RW: Your work is a testament to being involved in social justice, no matter what your lane is. On the surface, you wouldn’t connect social justice to astrology. In a U.S. context, astrology has long been a very “me, me, me” approach, and you’re doing something more about how the self can be improved for the collective.
CN: I’ve never been interested in writing anything else. A lot of times I’m just talking to myself and reminding myself what’s important to live for. When we write things, we’re writing for ourselves to look at things differently and consider different viewpoints. It’s about contextualizing something for another person and holding more realities.
Now it’s hip and popular to talk about social justice issues, but it took so much tragedy in the last few years to break that layer over social consciousness.
RW: What is the importance of building community and what has that looked like for you? Has it changed?
CN: Now, my community exists with a lot of people I’ve met online or whose work I admire or who’ve connected to my work. Community is safety and the way we break down the isolation these systems would love to keep us in. It’s how we find our lifeline especially if we’re estranged from family. It’s how we build things, party, celebrate, and there’s no life without it. We’re in ourselves all day and if we have key people to connect with, it’s how we remind ourselves that we’re not alone.

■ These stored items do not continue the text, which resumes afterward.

/-- A running COPY of the line at 0x1000 to `dst`, with a reservation in every slice. -/
def copyTo (dst lead : Nat) : Cmd :=
  { newCmd (ofFields 512 [(0, 2), (256, 0x1000), (320, dst), (384, 64)]) 0 lead lead lead 1 0 0 with
    phase := .running, csets := BitVec.ofNat 48 (2 ^ 48 - 1), ways := 0xFF, stage := List.replicate 8 1 }

/-- The first COPY, in slot 0, waits for the line; the second, in slot 1, has not begun. -/
def sharedLine : State :=
  { State.reset with
    disp := { Dispatch.reset with slots := [(0, { copyTo 0x2000 0 with work := true }), (1, copyTo 0x3000 1)] }
    mem := { State.reset.mem with fills := [⟨0x1000, 0, false, some 0, .cmd, false⟩] } }

theorem inv_sharedLine : Inv sharedLine := by
  refine ⟨wf_reset, by decide +kernel, by decide +kernel, List.forall_mem_nil _⟩

/-- Whether the work of the command in slot `k` has ended in the state that an instruction leaves. -/
def finAfter (i : Instr) (s : State) (k : Nat) : Option (Option Bool) :=
  match exec i s with
  | .next t => some ((cmdOf t k).map (·.fin))
  | _ => none

theorem finAfter_of_answers {i : Instr} {s t : State} (h : Answers i s t) (k : Nat) : finAfter i s k = some ((cmdOf t k).map (·.fin)) := by
  unfold finAfter
  rw [show exec i s = .next t from h]

/-- The second COPY is done at once. -/
theorem finAfter_sharedLine : finAfter (.copy 1) sharedLine 1 = some (some true) := by decide +kernel

/-- Refutes O47: a COPY whose line has not come is said to wait for it, with a request in its own slot; the second of two COPYs that read one line
makes no request and is done at once (`sharedLine`). -/
theorem not_copiesAndPrefetch : ¬ Obligations.CopiesAndPrefetch := by
  intro h
  obtain ⟨copies, -⟩ := h sharedLine inv_sharedLine
  obtain ⟨-, near, -⟩ := copies 1 (copyTo 0x3000 1) (by decide +kernel) (by decide +kernel) rfl rfl (by decide +kernel) (by decide +kernel)
  obtain ⟨within, -⟩ := near (by decide +kernel) (fun host => absurd host (by decide +kernel)) rfl (by decide +kernel)
    ⟨by decide +kernel, by decide +kernel⟩ (by decide +kernel) (by decide +kernel)
  obtain ⟨t, run, -, now, -⟩ := within (by decide +kernel) ⟨by decide +kernel, by decide +kernel⟩ (by decide +kernel)
    ⟨by decide +kernel, by decide +kernel, by decide +kernel⟩
  have absent : ((neededLines sharedLine 1 (planePart (copyTo 0x3000 1).src) (copyTo 0x3000 1).bytes).filter fun l =>
      decide (l < hbmSize) && (cachedLine sharedLine l).isNone) ≠ [] := by decide +kernel
  have waits : (cmdOf t 1).map (·.fin) = some false := (congrArg (Option.map (·.fin)) (now.trans (if_neg absent))).trans (by decide +kernel)
  have left : some ((cmdOf t 1).map (·.fin)) = some (some true) := (finAfter_of_answers run 1).symm.trans finAfter_sharedLine
  exact absurd (waits.symm.trans (Option.some.inj left)) (by decide)

end Sys2Proof.Machine
end

/-!
The state that refutes O55. Nothing in the statement says that a queue pair is listed once. Where it is listed twice, `bufferUsed` counts the message held in
the second entry, which no instruction finds; the first change of the queue pair (`updQp`) drops that entry, so that the receive buffer takes more than the
statement counts. (`Inv` says that the slots of the dispatcher are listed once; of the queue pairs it says nothing, and the statement does not ask for it.)
-/
section
namespace Sys2Proof.Machine
set_option Elab.async false
variable {s : State} {n : Nat}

RW: Do you have an astrology community?
CN: Not really. It’s almost like a cis, white, male-dominated academic space.
RW: Wait … really? For astrology? Who listens to cishet white men in this economy?
CN: (laughter) It’s getting more “diverse” right now. I definitely have friends who are astrologers. It’s like queer community and you get these little niches of people.
RW: When I was in Atlanta, I had my crew of best friends who were Black queer femmes. We went through our whole astrological awakening together. We would ask each other, “Oh, did you read Chani today?” It was a whole thing. Even still, we send each other stuff about our charts.
CN: I think in terms of community that’s the most fulfilling part of my work. It’s knowing that it goes out and it has its own life and own relationship with everybody. I get to be the mom who meets their kids’ friends like, “Oh my God, you guys are so great.”
It’s not about me, but it’s brought so many amazing people into my life. I just have such an amazing relationship to the work, and as someone who grew up so isolated, that’s something beyond my wildest dreams. It’s beautiful to be in relationship with that. If the work can be supportive of communities, then that’s my greatest wish for it. I want people to feel cared for and held through whatever they’re going through.
This interview has been edited for clarity and length.